What to do if a friend admits they're feeling suicidal

NOTE: I am not a trained psychological professional. Take my advice with that grain of salt.


Suicide is the tenth leading cause of death in the US. Despite this, many Americans don’t know how to react if a loved one tells them they are suffering from suicidal thoughts. It’s difficult for folks who are suffering from suicidal ideations to open up about their thoughts. And if a person reacts poorly to them revealing something so vulnerable, it makes it less likely they will reach out for help when they need it.


Ask them if they made a plan.

There are differing severities of suicidality. Most people never get past the unpleasant and debilitating thoughts. If they have made a plan, or if they think they want to go through with it, gently suggest that they should check themselves into a hospital. They won’t want to go, especially if they have been there before. Psychiatric wings of hospitals are unpleasant places with no freedom. But suggest to them that they may not be safe alone. Also suggest that they are talking to you about it now, which is a small sign that they do not actually want to go through with it.

If they don’t want to talk to you, suggest they call/text a hotline.

Your friend may be embarrassed to talk to you, but they might be willing to talk to a stranger.

Ask what they think they need.

They may not know, but it’s helpful for them to know that you care enough to ask. If they know exactly what they need, believe them. Unless they are hysterical — which is rarer than you’d probably think — they have thought about their depression more than you have. I promise.

Let them cry.

They may start crying while they talk to you. The best thing you can do is not make a big deal out of it. Don’t say “don’t cry.” Don’t touch them in an attempt to comfort. Don’t even hand them a tissue. Let them ask for the tissue. Let them cry with silence between the two of you. Don’t try to talk over the tears. They may not want to speak while they are crying. They may be embarrassed for crying. Just let it happen.

Don’t try to fix anything.

Your first impulse may be to try to fix what your friend is telling you is the problem. This attempt to fix things may overwhelm them. It could also make them feel like a burden (now they’re a problem to solve.) Aim to understand where they are coming from rather than try to fix anything. This interaction isn’t about trying to fix them, it’s about sitting with them in their darkness. Just let the problem exist. Offer your friend validity in their struggle.

Ask if anything triggered their thoughts.

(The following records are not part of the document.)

/-- The 32-bit word of a thread instruction (Tables 4 to 7 of R22 and R27); 0 for what has none. -/
def encodeThread : Instr → Nat
  | .add g d a b => 0x04000000 + g.word + rD d + rA a + rB b
  | .sub g d a b => 0x04000001 + g.word + rD d + rA a + rB b
  | .mul g d a b => 0x04000002 + g.word + rD d + rA a + rB b
  | .mulhI64 g d a b => 0x04000003 + g.word + rD d + rA a + rB b
  | .mulhN64 g d a b => 0x04000004 + g.word + rD d + rA a + rB b
  | .divI64 g d a b => 0x04000005 + g.word + rD d + rA a + rB b
  | .divN64 g d a b => 0x04000006 + g.word + rD d + rA a + rB b
  | .remI64 g d a b => 0x04000007 + g.word + rD d + rA a + rB b
  | .remN64 g d a b => 0x04000008 + g.word + rD d + rA a + rB b
  | .addsatI64 g d a b => 0x04000009 + g.word + rD d + rA a + rB b
  | .subsatI64 g d a b => 0x0400000A + g.word + rD d + rA a + rB b
  | .abs g d a => 0x0400000B + g.word + rD d + rA a
  | .neg g d a => 0x0400000C + g.word + rD d + rA a
  | .and g d a b => 0x08000000 + g.word + rD d + rA a + rB b
  | .or g d a b => 0x08000001 + g.word + rD d + rA a + rB b
  | .xor g d a b => 0x08000002 + g.word + rD d + rA a + rB b
  | .andn g d a b => 0x08000003 + g.word + rD d + rA a + rB b
  | .orn g d a b => 0x08000004 + g.word + rD d + rA a + rB b
  | .xnor g d a b => 0x08000005 + g.word + rD d + rA a + rB b
  | .shl g d a b => 0x08000006 + g.word + rD d + rA a + rB b
  | .shr g d a b => 0x08000007 + g.word + rD d + rA a + rB b
  | .sar g d a b => 0x08000008 + g.word + rD d + rA a + rB b
  | .rol g d a b => 0x08000009 + g.word + rD d + rA a + rB b
  | .ror g d a b => 0x0800000A + g.word + rD d + rA a + rB b
  | .clz g d a => 0x0800000B + g.word + rD d + rA a
  | .ctz g d a => 0x0800000C + g.word + rD d + rA a
  | .popc g d a => 0x0800000D + g.word + rD d + rA a
  | .brev g d a => 0x0800000E + g.word + rD d + rA a
  | .bswap g d a => 0x0800000F + g.word + rD d + rA a
  | .minI64 g d a b => 0x0C000000 + g.word + rD d + rA a + rB b
  | .maxI64 g d a b => 0x0C000001 + g.word + rD d + rA a + rB b
  | .minN64 g d a b => 0x0C000002 + g.word + rD d + rA a + rB b
  | .maxN64 g d a b => 0x0C000003 + g.word + rD d + rA a + rB b
  | .sextI8 g d a => 0x0C000004 + g.word + rD d + rA a
  | .sextI16 g d a => 0x0C000005 + g.word + rD d + rA a
  | .sextI32 g d a => 0x0C000006 + g.word + rD d + rA a
  | .zextN8 g d a => 0x0C000007 + g.word + rD d + rA a
  | .zextN16 g d a => 0x0C000008 + g.word + rD d + rA a
  | .zextN32 g d a => 0x0C000009 + g.word + rD d + rA a
  | .mov g d a => 0x0C00000A + g.word + rD d + rA a
  | .sel g d a b k => 0x0C000010 + g.word + rD d + rA a + rB b + k.toNat
  | .lea g d a b k => 0x10000000 + g.word + rD d + rA a + rB b + k.toNat
  | .addi g d a i => 0x20000000 + g.word + rD d + rA a + i.toNat
  | .andi g d a i => 0x24000000 + g.word + rD d + rA a + i.toNat
  | .ori g d a i => 0x28000000 + g.word + rD d + rA a + i.toNat
  | .xori g d a i => 0x2C000000 + g.word + rD d + rA a + i.toNat
  | .movi g d i => 0x34000000 + g.word + rD d + i.toNat
  | .inshi g d i => 0x38000000 + g.word + rD d + i.toNat
  | .muli g d a i => 0x3C000000 + g.word + rD d + rA a + i.toNat
  | .shli g d a n => 0x30000000 + g.word + rD d + rA a + n.toNat
  | .shri g d a n => 0x30001000 + g.word + rD d + rA a + n.toNat
  | .sari g d a n => 0x30002000 + g.word + rD d + rA a + n.toNat
  | .rori g d a n => 0x30003000 + g.word + rD d + rA a + n.toNat
  | .cmp g e a b w c => 0x40000000 + g.word + e.toNat * 2 ^ 18 + rA a + rB b + w.toNat * 2 ^ 4 + c.toNat
  | .cmpi g e a c i => 0x44000000 + g.word + e.toNat * 2 ^ 18 + rA a + c.toNat * 2 ^ 10 + i.toNat
  | .pand g e f h => 0x48000000 + g.word + e.toNat * 2 ^ 18 + f.toNat * 2 ^ 14 + h.toNat * 2 ^ 10
  | .por g e f h => 0x48000001 + g.word + e.toNat * 2 ^ 18 + f.toNat * 2 ^ 14 + h.toNat * 2 ^ 10
  | .pxor g e f h => 0x48000002 + g.word + e.toNat * 2 ^ 18 + f.toNat * 2 ^ 14 + h.toNat * 2 ^ 10
  | .pandn g e f h => 0x48000003 + g.word + e.toNat * 2 ^ 18 + f.toNat * 2 ^ 14 + h.toNat * 2 ^ 10
  | .pnot g e f => 0x48000004 + g.word + e.toNat * 2 ^ 18 + f.toNat * 2 ^ 14
  | .rdp g d => 0x48000005 + g.word + rD d
  | .wrp g a => 0x48000006 + g.word + rA a
  | .fcmp g e a b t c => 0x4C000000 + g.word + e.toNat * 2 ^ 18 + rA a + rB b + t.toNat * 2 ^ 3 + c.toNat
  | .faddF64 g d a b r => 0x50000000 + g.word + rD d + rA a + rB b + r.toNat * 2 ^ 8
  | .fsubF64 g d a b r => 0x50000001 + g.word + rD d + rA a + rB b + r.toNat * 2 ^ 8
  | .fmulF64 g d a b r => 0x50000002 + g.word + rD d + rA a + rB b + r.toNat * 2 ^ 8
  | .fdivF64 g d a b r => 0x50000003 + g.word + rD d + rA a + rB b + r.toNat * 2 ^ 8
  | .fsqrtF64 g d a r => 0x50000004 + g.word + rD d + rA a + r.toNat * 2 ^ 8
  | .fmaF64 g d a b r => 0x50000005 + g.word + rD d + rA a + rB b + r.toNat * 2 ^ 8
  | .fminF64 g d a b => 0x50000006 + g.word + rD d + rA a + rB b
  | .fmaxF64 g d a b => 0x50000007 + g.word + rD d + rA a + rB b
  | .fabsF64 g d a => 0x50000008 + g.word + rD d + rA a
  | .fnegF64 g d a => 0x50000009 + g.word + rD d + rA a
  | .faddF32 g d a b r => 0x54000000 + g.word + rD d + rA a + rB b + r.toNat * 2 ^ 8
  | .fsubF32 g d a b r => 0x54000001 + g.word + rD d + rA a + rB b + r.toNat * 2 ^ 8
  | .fmulF32 g d a b r => 0x54000002 + g.word + rD d + rA a + rB b + r.toNat * 2 ^ 8
  | .fdivF32 g d a b r => 0x54000003 + g.word + rD d + rA a + rB b + r.toNat * 2 ^ 8
  | .fsqrtF32 g d a r => 0x54000004 + g.word + rD d + rA a + r.toNat * 2 ^ 8
  | .fmaF32 g d a b r => 0x54000005 + g.word + rD d + rA a + rB b + r.toNat * 2 ^ 8
  | .fminF32 g d a b => 0x54000006 + g.word + rD d + rA a + rB b
  | .fmaxF32 g d a b => 0x54000007 + g.word + rD d + rA a + rB b
  | .fabsF32 g d a => 0x54000008 + g.word + rD d + rA a
  | .fnegF32 g d a => 0x54000009 + g.word + rD d + rA a
  | .cvt g d a r s t => 0x58000000 + g.word + rD d + rA a + r.toNat * 2 ^ 8 + s.toNat * 2 ^ 4 + t.toNat
  | .lnadd g d a b t => 0x60000000 + g.word + rD d + rA a + rB b + t.toNat
  | .lnsub g d a b t => 0x60000010 + g.word + rD d + rA a + rB b + t.toNat
  | .lnmul g d a b t => 0x60000020 + g.word + rD d + rA a + rB b + t.toNat
  | .lnmin g d a b t => 0x60000030 + g.word + rD d + rA a + rB b + t.toNat
  | .lnmax g d a b t => 0x60000040 + g.word + rD d + rA a + rB b + t.toNat
  | .lnand g d a b t => 0x60000050 + g.word + rD d + rA a + rB b + t.toNat
  | .lnor g d a b t => 0x60000060 + g.word + rD d + rA a + rB b + t.toNat
  | .lnxor g d a b t => 0x60000070 + g.word + rD d + rA a + rB b + t.toNat
  | .lnfma g d a b t => 0x60000080 + g.word + rD d + rA a + rB b + t.toNat
  | .lncpy g d a t => 0x60000090 + g.word + rD d + rA a + t.toNat
  | .lnsum g d a t => 0x64000000 + g.word + rD d + rA a + t.toNat
  | .lndot g d a b t => 0x64000010 + g.word + rD d + rA a + rB b + t.toNat
  | .br g h d => 0x70000000 + g.word + h.toNat * 2 ^ 20 + d.toNat
  | .call g d => 0x74000000 + g.word + d.toNat
  | .ret g => 0x78000000 + g.word
  | .jmpi g a => 0x78000001 + g.word + rA a
  | .calli g a => 0x78000002 + g.word + rA a
  | .follow g a => 0x78000010 + g.word + rA a
  | .detach g => 0x78000011 + g.word
  | .rejoin g => 0x78000012 + g.word
  | .waitcPcc g a k => 0x78000020 + g.word + rA a + k.toNat
  | .waitcWcc g a => 0x78000028 + g.word + rA a
  | .rdcycPcc g d k => 0x78000030 + g.word + rD d + k.toNat
  | .rdcycWcc g d => 0x78000038 + g.word + rD d
  | .halt g => 0x78000040 + g.word
  | .haltRetain g a => 0x78000041 + g.word + rA a
  | .yield g => 0x78000050 + g.word
  | .ld g d a z x i o => 0x80000000 + g.word + rD d + rA a + z.toNat * 2 ^ 12 + x.toNat * 2 ^ 11 + i.toNat * 2 ^ 10 + o.toNat
  | .st g d a z i o => 0x84000000 + g.word + rD d + rA a + z.toNat * 2 ^ 12 + i.toNat * 2 ^ 10 + o.toNat
  | .ldAcq g d a z x s => 0x88000000 + g.word + rD d + rA a + z.toNat * 2 ^ 12 + x.toNat * 2 ^ 11 + s.toNat
  | .stRel g d a z s => 0x8C000000 + g.word + rD d + rA a + z.toNat * 2 ^ 12 + s.toNat
  | .mark g => 0x90000000 + g.word
  | .fence g a => 0x90000001 + g.word + rA a
  | .drainPool g => 0x90000010 + g.word
  | .drainCluster g => 0x90000011 + g.word
  | .drainHbm g => 0x90000012 + g.word
  | .drainTier g => 0x90000013 + g.word
  | .cwb g a => 0x94000000 + g.word + rA a
  | .cinv g a => 0x94000001 + g.word + rA a
  | .cflush g a => 0x94000002 + g.word + rA a
  | .cwbr g a b => 0x94000010 + g.word + rA a + rB b
  | .cinvr g a b => 0x94000011 + g.word + rA a + rB b
  | .cflushr g a b => 0x94000012 + g.word + rA a + rB b
  | .l1inv g => 0x94000020 + g.word
  | .faa g d a b l o z => 0xA0000000 + g.word + rD d + rA a + rB b + atomicBits l o z
  | .cas g d a b l f o z => 0xA4000000 + g.word + rD d + rA a + rB b + atomicBits l o z + f.toNat * 2 ^ 4
  | .swp g d a b l o z => 0xA8000000 + g.word + rD d + rA a + rB b + atomicBits l o z
  | .atomicAnd g d a b l o z => 0xA8000100 + g.word + rD d + rA a + rB b + atomicBits l o z
  | .atomicOr g d a b l o z => 0xA8000200 + g.word + rD d + rA a + rB b + atomicBits l o z
  | .atomicXor g d a b l o z => 0xA8000300 + g.word + rD d + rA a + rB b + atomicBits l o z
  | .atomicMinI g d a b l o z => 0xAC000000 + g.word + rD d + rA a + rB b + atomicBits l o z
  | .atomicMaxI g d a b l o z => 0xAC000100 + g.word + rD d + rA a + rB b + atomicBits l o z
  | .atomicMinN g d a b l o z => 0xAC000200 + g.word + rD d + rA a + rB b + atomicBits l o z
  | .atomicMaxN g d a b l o z => 0xAC000300 + g.word + rD d + rA a + rB b + atomicBits l o z
  | .fadda g d a b l o z => 0xB0000000 + g.word + rD d + rA a + rB b + atomicBits l o z
  | .redc g a b l o z => 0xB4000000 + g.word + rA a + rB b + atomicBits l o z
  | .spawnu g a b k => 0xB8000000 + g.word + rA a + rB b + k.toNat * 2 ^ 6
  | .mig g a => 0xBC000000 + g.word + rA a
  | .home g => 0xBC000001 + g.word
  | .send g a b n => 0xC0000000 + g.word + rA a + rB b + n.toNat
  | .mcast g a b n => 0xC0000100 + g.word + rA a + rB b + n.toNat
  | .recv g c => 0xC0000200 + g.word + c.toNat
  | .bind g d c => 0xC0000300 + g.word + rD d + c.toNat
  | .spawn g a => 0xC4000000 + g.word + rA a
  | .join g a => 0xC4000001 + g.word + rA a
  | .taskend g => 0xC4000002 + g.word
  | .epushCopy g a => 0xD0000000 + g.word + rA a
  | .epushGather g a => 0xD0000001 + g.word + rA a
  | .epushColl g a => 0xD0000002 + g.word + rA a
  | .epopCopy g d => 0xD0000010 + g.word + rD d
  | .epopGather g d => 0xD0000011 + g.word + rD d
  | .epopColl g d => 0xD0000012 + g.word + rD d
  | .post g a b => 0xD4000000 + g.word + rA a + rB b
  | .job g d k => 0xD8000000 + g.word + rD d + k.toNat
  | .jobRel g d k => 0xD8000008 + g.word + rD d + k.toNat
  | .salloc g d a b => 0xE0000000 + g.word + rD d + rA a + rB b
  | .sallocMir g d a b => 0xE0000001 + g.word + rD d + rA a + rB b
  | .sfree g a => 0xE4000000 + g.word + rA a
  | .sinfoSize g d a => 0xE8000000 + g.word + rD d + rA a
  | .sinfoHealth g d a => 0xE8000001 + g.word + rD d + rA a
  | .sinfoQuota g d a => 0xE8000002 + g.word + rD d + rA a
  | .sinfoInc g d a => 0xE8000003 + g.word + rD d + rA a
  | .dotm g d a t => 0xEC000000 + g.word + rD d + rA a + t.toNat
  | .eret g => 0xF0000000 + g.word
  | .xinv g a b => 0xF0000001 + g.word + rA a + rB b
  | .snap g => 0xF0000002 + g.word
  | .bkpt g => 0xF0000003 + g.word
  | .trap g n => 0xF0000100 + g.word + n.toNat
  | .sysr g d r => 0xF4000000 + g.word + rD d + r.toNat
  | .sysw g a r => 0xF8000000 + g.word + rA a + r.toNat
  | .syswWp g a => 0xF8000000 + g.word + rA a
  | .syswSpace g a => 0xF8000004 + g.word + rA a
  | .syswBndW g a => 0xF8000008 + g.word + rA a
  | .syswBndS g a => 0xF8000009 + g.word + rA a
  | .syswBndL g a => 0xF800000A + g.word + rA a
  | .syswWin g a w => 0xF8000010 + g.word + rA a + w.toNat
  | .syswHmask g a h => 0xF8000020 + g.word + rA a + h.toNat
  | .syswSlotmap g a => 0xF8000030 + g.word + rA a
  | .syswDomtabB g a k => 0xF8000040 + g.word + rA a + k.toNat * 2 ^ 1
  | .syswDomtabL g a k => 0xF8000041 + g.word + rA a + k.toNat * 2 ^ 1
  | _ => 0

Asking if there was a trigger may encourage your friend to take a moment and think about what led them to this point of crisis. Triggers can be days or even weeks old and small little things built up over that time (think a thousand paper cuts.) To understand what can be a trigger, a non-comprehensive list includes: A person with an eating disorder seeing their naked body; a really bad day at work where the individual made a lot of mistakes; an off-hand comment someone made to them; being exposed to insensitive media.

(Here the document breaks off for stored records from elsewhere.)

/-- A launch word that is ready issues at its actual stamp (R186), unless the power budget holds its pipe (R203). -/
def State.issueTurn (s : State) (v : Job) (x : StreamRef) (w : Instr) (stamp : Nat) : Option Turn :=
  if stamp ≠ s.clock v x.pipe ∨ (s.part v.part).held ∨ (s.pipe x.pipe).budgetHeld then none
  else if v.compat ∧ isTileCommand w ∧ v.heavy ≤ s.busyUnits x.pipe then
    some (.quiet (s.modPipe x.pipe fun p => { p with budgetHeld := true }))
  else some (.run w { s with sf := x })

/-- The arming of a window that a stream stands in front of, at entry(0), if no redirect has taken this arrival (R188). -/
def Job.entryAt (v : Job) (t : Stream) (e : Engine) : Option (Nat × Nat) :=
  if t.taken then none else
  t.owed.find? fun x =>
    match v.oases[x.1]? with
    | some o => ((v.segments o)[0]?).map (fun g => g.entry e) == some t.pos
    | none => false

/-- A word in a LOOP's skipped body, which counts as a decoded word (R114, R122); only its nesting matters, and it raises no fault.
[log 103] -/
def Stream.skip (t : Stream) (depth : Nat) (w : Option Instr) : Stream :=
  let t := { t with pos := t.pos + 1, budget := t.budget + 1 }
  match w with
  | some .loopW | some .loopReg => { t with dec := .skipping (depth + 1) }
  | some .endl => if depth = 0 then { t with dec := .decoding } else { t with dec := .skipping (depth - 1) }
  | _ => t

/-- A stream decodes its next word: a free word acts at once; a launch word becomes ready, and issues if its stamp is the
current one (R113 to R115). -/
def State.decodeTurn (s : State) (j : Nat) (v : Job) (x : StreamRef) (t : Stream) : Option Turn :=
  let s1 := { (s.modStream x fun t => { t with pos := t.pos + 1, budget := t.budget + 1, taken := false }) with sf := x }
  match t.code[t.pos]? with
  | none => some (.run .runOff { s with sf := x })
  | some w =>
    match decodeStream x.eng w.toNat with
    | none => some (.run .illegalWord s1)
    | some i =>
      if isFreeWord i then some (.run i s1)
      else
        let s2 := s1.becomeReady j v i
        match (s2.stream x).dec with
        | .launch w stamp => Turn.orElse (s2.issueTurn v x w stamp) (some (.quiet s2))
        | _ => some (.quiet s2)

/-- What a stream of a running job does next in the current cycle. -/
def State.streamTurn (s : State) (j : Nat) (v : Job) (x : StreamRef) : Option Turn :=
  let t := s.stream x
  let stopped := ((s.part v.part).held && t.bound.isNone) || (s.pipe x.pipe).budgetHeld
  match t.dec with
  | .launch w stamp => s.issueTurn v x w stamp
  | .skipping depth =>
    if stopped ∨ 4 ≤ t.budget then none
    else
      match t.code[t.pos]? with
      | none => some (.run .runOff { s with sf := x })
      | some w => some (.quiet (s.modStream x fun t => t.skip depth (decodeStream x.eng w.toNat)))
  | .decoding =>
    if stopped ∨ 4 ≤ t.budget then none
    else
      match v.entryAt t x.eng with
      | some (i, at_) => some (.quiet (s.modStream x fun t => { t with dec := .entry i at_ }))
      | none => s.decodeTurn j v x t
  | .entry i at_ =>
    match v.arming i at_ with
    | some w => if s.redirectDue v x.pipe w then event s .segmentRedirect (.stream x) else none
    | none => none
  | _ => none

Try to stay with them as long as they need you to.

While I know this is taxing on you, being alone is really detrimental to a suicidal person. Loneliness allows for the suicidal thoughts to fester and expand. If another person is with them, it serves as a much needed distraction. If you can’t physically be with them, check in when you can. A small gesture, like a text or DM, can mean all the difference.

A note about calling the police.

It’s possible that the police can escalate the situation, especially if your friend is a person of color. The police officer that responds may not be equipped to handle a mental health crisis. Remember, police are who you call when you want an armed response. I would only call the police if your friend is in the act of hurting themselves or credibly threatening to hurt themselves or someone else. Please know that calling the police on someone who is suicidal will, at the very least, result in that person being hospitalized.